I went through all the work in the hope of getting VBI working - it was
mysteriously stalling. And now, ... well VBI still mysteriously
stalls. :(

BTW, I just got the emails notifying me that the fixes have been merged
to the main v4l-dvb repo.

Thanks for all the testing and feedback.


Also, I still think I'm going to add a polled mailbox IO mode for
machines that just can't reliably keep up with the firmware's timeline.
Al's single core machine would benefit from this mode I suspect.

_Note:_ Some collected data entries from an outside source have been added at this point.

-- ==== Sys2Proof/Machine/Formats.lean ====
section
/-! DEFINITION. Number formats and rounding (02_number_formats.md): format codes, exact values, the two rounding modes,
MX blocks and the conversions between elements. Values are exact: a sign, a magnitude and a power of two. -/

namespace Sys2Proof.Machine

/-- The formats of R25. -/
inductive Fmt where
  | fp64 | fp32 | bf16 | fp16 | int32 | int8 | mxfp4 | mxfp6a | mxfp6b | mxfp8a | mxfp8b | mxint8
deriving DecidableEq, Repr

/-- The format of an 8-bit code; every other code is reserved (R25). -/
def Fmt.ofCode : Nat → Option Fmt
  | 0x01 => some .fp64
  | 0x02 => some .fp32
  | 0x03 => some .bf16
  | 0x04 => some .fp16
  | 0x40 => some .int32
  | 0x41 => some .int8
  | 0x80 => some .mxfp4
  | 0x81 => some .mxfp6a
  | 0x82 => some .mxfp6b
  | 0x83 => some .mxfp8a
  | 0x84 => some .mxfp8b
  | 0x85 => some .mxint8
  | _ => none

/-- MX formats. -/
def Fmt.isMx : Fmt → Bool
  | .mxfp4 | .mxfp6a | .mxfp6b | .mxfp8a | .mxfp8b | .mxint8 => true
  | _ => false

/-- The plain floating-point formats ("FP" of R78). -/
def Fmt.isFp : Fmt → Bool
  | .fp64 | .fp32 | .bf16 | .fp16 => true
  | _ => false

/-- The integer formats ("INT" of R78). -/
def Fmt.isInt : Fmt → Bool
  | .int32 | .int8 => true
  | _ => false

/-- Element width in bits (R25). -/
def Fmt.width : Fmt → Nat
  | .fp64 => 64
  | .fp32 | .int32 => 32
  | .bf16 | .fp16 => 16
  | .int8 | .mxfp8a | .mxfp8b | .mxint8 => 8
  | .mxfp6a | .mxfp6b => 6
  | .mxfp4 => 4

/-- Bytes of one storage unit of a plain format; the element bytes of one 32-element block of an MX format (R25). -/
def Fmt.unitBytes (f : Fmt) : Nat := if f.isMx then 4 * f.width else f.width / 8

/-- The layout of a floating-point element: exponent bits, mantissa bits, bias, and what its top exponent code means
(R27). -/
structure FpLay where
  eb : Nat
  mb : Nat
  bias : Nat
  /-- the largest finite magnitude code -/
  maxCode : Nat
  /-- the format has infinities -/
  hasInf : Bool
deriving DecidableEq, Repr

/-- The element layouts of R27 (the integer formats have none). -/
def Fmt.lay : Fmt → FpLay
  | .fp64 => ⟨11, 52, 1023, 0x7FEFFFFFFFFFFFFF, true⟩
  | .fp32 => ⟨8, 23, 127, 0x7F7FFFFF, true⟩
  | .bf16 => ⟨8, 7, 127, 0x7F7F, true⟩
  | .fp16 => ⟨5, 10, 15, 0x7BFF, true⟩
  | .mxfp4 => ⟨2, 1, 1, 0x7, false⟩
  | .mxfp6a => ⟨2, 3, 1, 0x1F, false⟩
  | .mxfp6b => ⟨3, 2, 3, 0x1F, false⟩
  | .mxfp8a => ⟨4, 3, 7, 0x7E, false⟩
  | .mxfp8b => ⟨5, 2, 15, 0x7B, true⟩
  | .int32 | .int8 | .mxint8 => ⟨0, 0, 0, 0, false⟩

/-- The canonical NaN of a format (R29); formats without one have 0. -/
def Fmt.canonNan : Fmt → Nat
  | .fp64 => 0x7FF8000000000000
  | .fp32 => 0x7FC00000
  | .bf16 => 0x7FC0
  | .fp16 => 0x7E00
  | .mxfp8a => 0x7F
  | .mxfp8b => 0x7E
  | _ => 0

/-- An exact value: NaN, an infinity, or ± m × 2^e. A zero keeps its sign. -/
inductive FV where
  | nan
  | inf (neg : Bool)
  | fin (neg : Bool) (m : Nat) (e : Int)
deriving DecidableEq, Repr

/-- The value of an element code (R27, R28). -/
def Fmt.decode (f : Fmt) (c : Nat) : FV :=
  match f with
  | .int32 => let v := signed 32 c; .fin (decide (v < 0)) v.natAbs 0
  | .int8 => let v := signed 8 c; .fin (decide (v < 0)) v.natAbs 0
  | .mxint8 => let v := signed 8 c; .fin (decide (v < 0)) v.natAbs (-6)
  | _ =>
    let l := f.lay
    let neg := c.testBit (l.eb + l.mb)
    let ex := natBits c (l.eb + l.mb - 1) l.mb
    let mn := c % 2 ^ l.mb
    let mag := c % 2 ^ (l.eb + l.mb)
    if l.maxCode < mag then
      if l.hasInf ∧ mn = 0 then .inf neg else .nan
    else if ex = 0 then .fin neg mn (1 - (l.bias : Int) - l.mb)
    else .fin neg (2 ^ l.mb + mn) ((ex : Int) - l.bias - l.mb)

/-- floor(log2 |v|) of a non-zero finite value. -/
def FV.exponent : FV → Option Int
  | .fin _ m e => if m = 0 then none else some ((Nat.log2 m : Int) + e)
  | _ => none

/-- Is the value a zero of either sign? -/
def FV.isZero : FV → Bool
  | .fin _ m _ => m == 0
  | _ => false

/-- Is the value NaN or infinite? -/
def FV.nonfinite : FV → Bool
  | .fin _ _ _ => false
  | _ => true

/-- The value with its sign reversed. -/
def FV.negate : FV → FV
  | .nan => .nan
  | .inf s => .inf (!s)
  | .fin s m e => .fin (!s) m e

/-- The exact value times 2^k. -/
def FV.scale (v : FV) (k : Int) : FV :=
  match v with
  | .fin s m e => .fin s m (e + k)
  | x => x

/-- The signed significand at the exponent `e0` at or below the value's own. -/
def FV.atExp (s : Bool) (m : Nat) (e e0 : Int) : Int :=
  let v : Int := (m <<< (e - e0).toNat : Nat)
  if s then -v else v

/-- Exact product under the special-value rules of IEEE 754 (R48): infinity × 0 is NaN. -/
def FV.mul (a b : FV) : FV :=
  match a, b with
  | .nan, _ => .nan
  | _, .nan => .nan
  | .inf s, .inf t => .inf (s != t)
  | .inf s, .fin t m _ => if m = 0 then .nan else .inf (s != t)
  | .fin t m _, .inf s => if m = 0 then .nan else .inf (s != t)
  | .fin s m e, .fin t n f => .fin (s != t) (m * n) (e + f)

/-- Exact sum (R48): infinities of opposite sign give NaN; an exact zero is +0 unless both addends are −0. -/
def FV.add (a b : FV) : FV :=
  match a, b with
  | .nan, _ => .nan
  | _, .nan => .nan
  | .inf s, .inf t => if s = t then .inf s else .nan
  | .inf s, .fin _ _ _ => .inf s
  | .fin _ _ _, .inf t => .inf t
  | .fin s m e, .fin t n f =>
    let e0 := min e f
    let v := FV.atExp s m e e0 + FV.atExp t n f e0
    if v = 0 then .fin (s && t) 0 e0 else .fin (decide (v < 0)) v.natAbs e0

/-- A NaN that an operation made from operands that were not NaN (R49, NANGEN). -/
def nanMade (ins : List FV) (out : FV) : Bool := out == .nan && ins.all fun v => v != .nan

/-- The two rounding modes (R38): to nearest with ties to even, or stochastic with the 24-bit draw `r` (R39). -/
inductive Rnd where
  | rne
  | sr (r : Nat)
deriving DecidableEq, Repr

/-- Does a magnitude q + rem / 2^sh round up to q + 1? -/
def roundsUp (rnd : Rnd) (q rem sh : Nat) : Bool :=
  match rnd with
  | .rne => decide (2 ^ sh < 2 * rem) || (decide (2 * rem = 2 ^ sh) && q % 2 == 1)
  | .sr r => decide (2 ^ 24 ≤ rem * 2 ^ 24 / 2 ^ sh + r)

/-- m / 2^sh rounded to an integer; a magnitude below 2^-25 of the spacing rounds to 0 in either mode. -/
def roundShift (rnd : Rnd) (m sh : Nat) : Nat :=
  if Nat.log2 m + 26 < sh then 0 else
  let q := m >>> sh
  if roundsUp rnd q (m % 2 ^ sh) sh then q + 1 else q

/-- The magnitude code that m × 2^e rounds to in a layout whose exponent range had no top (R38): the code past the
largest finite one stands for overflow. -/
def FpLay.roundMag (l : FpLay) (rnd : Rnd) (m : Nat) (e : Int) : Nat :=
  if m = 0 then 0
  else
    let emin : Int := 1 - l.bias
    let top : Int := (Nat.log2 m : Int) + e
    let q : Int := max top emin - l.mb
    let base := (q + l.mb + l.bias - 1).toNat * 2 ^ l.mb
    if q ≤ e then base + (m <<< (e - q).toNat) else base + roundShift rnd m (q - e).toNat

/-- The events of R49 that one result counts. -/
structure Ev where
  nangen : Nat := 0
  ovf : Nat := 0
  sat : Nat := 0
  nonfinite : Nat := 0
deriving DecidableEq, Repr

/-- Both lots of events. -/
def Ev.add (a b : Ev) : Ev :=
  ⟨a.nangen + b.nangen, a.ovf + b.ovf, a.sat + b.sat, a.nonfinite + b.nonfinite⟩

/-- The sign bit of a layout, as a number. -/
def FpLay.signBit (l : FpLay) (neg : Bool) : Nat := if neg then 2 ^ (l.eb + l.mb) else 0

/-- A value written in a plain floating-point format with IEEE overflow (R42): the code and whether it overflowed. -/
def Fmt.encodeIeee (f : Fmt) (rnd : Rnd) (v : FV) : Nat × Bool :=
  let l := f.lay
  match v with
  | .nan => (f.canonNan, false)
  | .inf s => (l.signBit s + (l.maxCode + 1), false)
  | .fin s m e =>
    let c := l.roundMag rnd m e
    if l.maxCode < c then (l.signBit s + (l.maxCode + 1), true) else (l.signBit s + c, false)

/-- A value written as an `n`-bit integer (R42): rounded to nearest even, saturated; NaN gives 0. The code and its
events. -/
def encodeInt (n : Nat) (v : FV) : Nat × Ev :=
  let top : Int := (2 ^ (n - 1) : Nat)
  match v with
  | .nan => (0, { nangen := 1 })
  | .inf s => (unsigned n (if s then -top else top - 1), { sat := 1 })
  | .fin s m e =>
    let q := if 0 ≤ e then m <<< e.toNat else roundShift .rne m (-e).toNat
    let i : Int := if s then -(q : Int) else q
    if i < -top then (unsigned n (-top), { sat := 1 })
    else if top - 1 < i then (unsigned n (top - 1), { sat := 1 })
    else (unsigned n i, {})

/-- A finite value divided by the block scale, written as an MX element (R37): rounded, saturated with a SAT event; the
element formats keep the sign of zero, MXINT8 has one zero (R28). The result that saturates is the rounded one: a quotient
above the largest element that rounds back to it (6.5 in E2M1) counts no SAT event (DEDUCED, log entry 49). -/
def Fmt.encodeElem (f : Fmt) (rnd : Rnd) (s : Bool) (m : Nat) (e : Int) : Nat × Ev :=
  match f with
  | .mxint8 =>
    let e' := e + 6
    let q := if 0 ≤ e' then m <<< e'.toNat else roundShift rnd m (-e').toNat
    let i : Int := if s then -(q : Int) else q
    if i < -128 then (unsigned 8 (-128), { sat := 1 })
    else if 127 < i then (127, { sat := 1 })
    else (unsigned 8 i, {})
  | _ =>
    let l := f.lay
    let c := l.roundMag rnd m e
    if l.maxCode < c then (l.signBit s + l.maxCode, { sat := 1 }) else (l.signBit s + c, {})

/-- emax of R34. -/
def Fmt.emax : Fmt → Int
  | .mxfp4 | .mxfp6a => 2
  | .mxfp6b => 4
  | .mxfp8a => 8
  | .mxfp8b => 15
  | _ => 0

/-- The largest exponent among the finite non-zero values of a block. -/
def maxExp (vs : List FV) : Option Int :=
  vs.foldl (fun a v =>
    match a, v.exponent with
    | none, x => x
    | some y, some x => some (max y x)
    | some y, none => some y) none

/-- The scale code of a block of finite values (R34, R35). -/
def Fmt.blockScale (f : Fmt) (vs : List FV) : Nat :=
  match maxExp vs with
  | none => 0
  | some x => (min (max (x - f.emax + 127) 0) 254).toNat

/-- A block of values converted to an MX format (R34 to R37, R41): element codes, scale code, events. `draw i` is the
rounding of element `i`. -/
def Fmt.encodeBlock (f : Fmt) (draw : Nat → Rnd) (vs : List FV) : List Nat × Nat × Ev :=
  if vs.any FV.nonfinite then (vs.map fun _ => 0, 0xFF, { nonfinite := 1 })
  else
    let s := f.blockScale vs
    let rs := vs.zipIdx.map fun (v, i) =>
      match v with
      | .fin neg m e => f.encodeElem (draw i) neg m (e - ((s : Int) - 127))
      | _ => (0, {})
    (rs.map (·.1), s, rs.foldl (fun a r => a.add r.2) {})

/-- The value of an element of a block with scale code `s` (R33). -/
def Fmt.decodeScaled (f : Fmt) (s c : Nat) : FV :=
  if s = 0xFF then .nan else (f.decode c).scale ((s : Int) - 127)

/-- Element `j` of the packed bytes of MX blocks, as one little-endian number (R32): the packing is the same in every
format, element `j` at bit width × j. -/
def Fmt.elemAt (f : Fmt) (packed j : Nat) : Nat := (packed >>> (f.width * j)) % 2 ^ f.width

/-- Elements packed little-endian (R32). -/
def Fmt.pack (f : Fmt) (cs : List Nat) : Nat :=
  cs.zipIdx.foldl (fun a (c, j) => a + (c % 2 ^ f.width) * 2 ^ (f.width * j)) 0

/-- The FP32 value of a code. -/
def fp32 (c : Nat) : FV := Fmt.fp32.decode c

/-- The FP32 code nearest to a value, and whether it overflowed (R44). -/
def rneFp32 (v : FV) : Nat × Bool := Fmt.fp32.encodeIeee .rne v

end Sys2Proof.Machine
end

It'll take me a week or two though to do that polled mode, with the
upcoming US holiday and me having to get the fallen leaves out of the
yard. :P

Regards,
Andy


> On Sunday 23 November 2008 14:02:44 Andy Walls wrote:
> > On Sun, 2008-11-23 at 10:49 -0500, Brandon Jenkins wrote:
> > > On Nov 23, 2008, at 10:31 AM, Andy Walls wrote:

> > I got the cx18 top half IRQ handler (cx18_irq_handler() and it's
> > supporting routines in cx18-mailbox.c) down to around 46-50 usec
> > execution time from start to finish on my dual core AMD64 machine.
> > There's not much room for improvement, as most of that 46-50 usec is PCI
> > MMIO accesses that can't be avoided or sped up.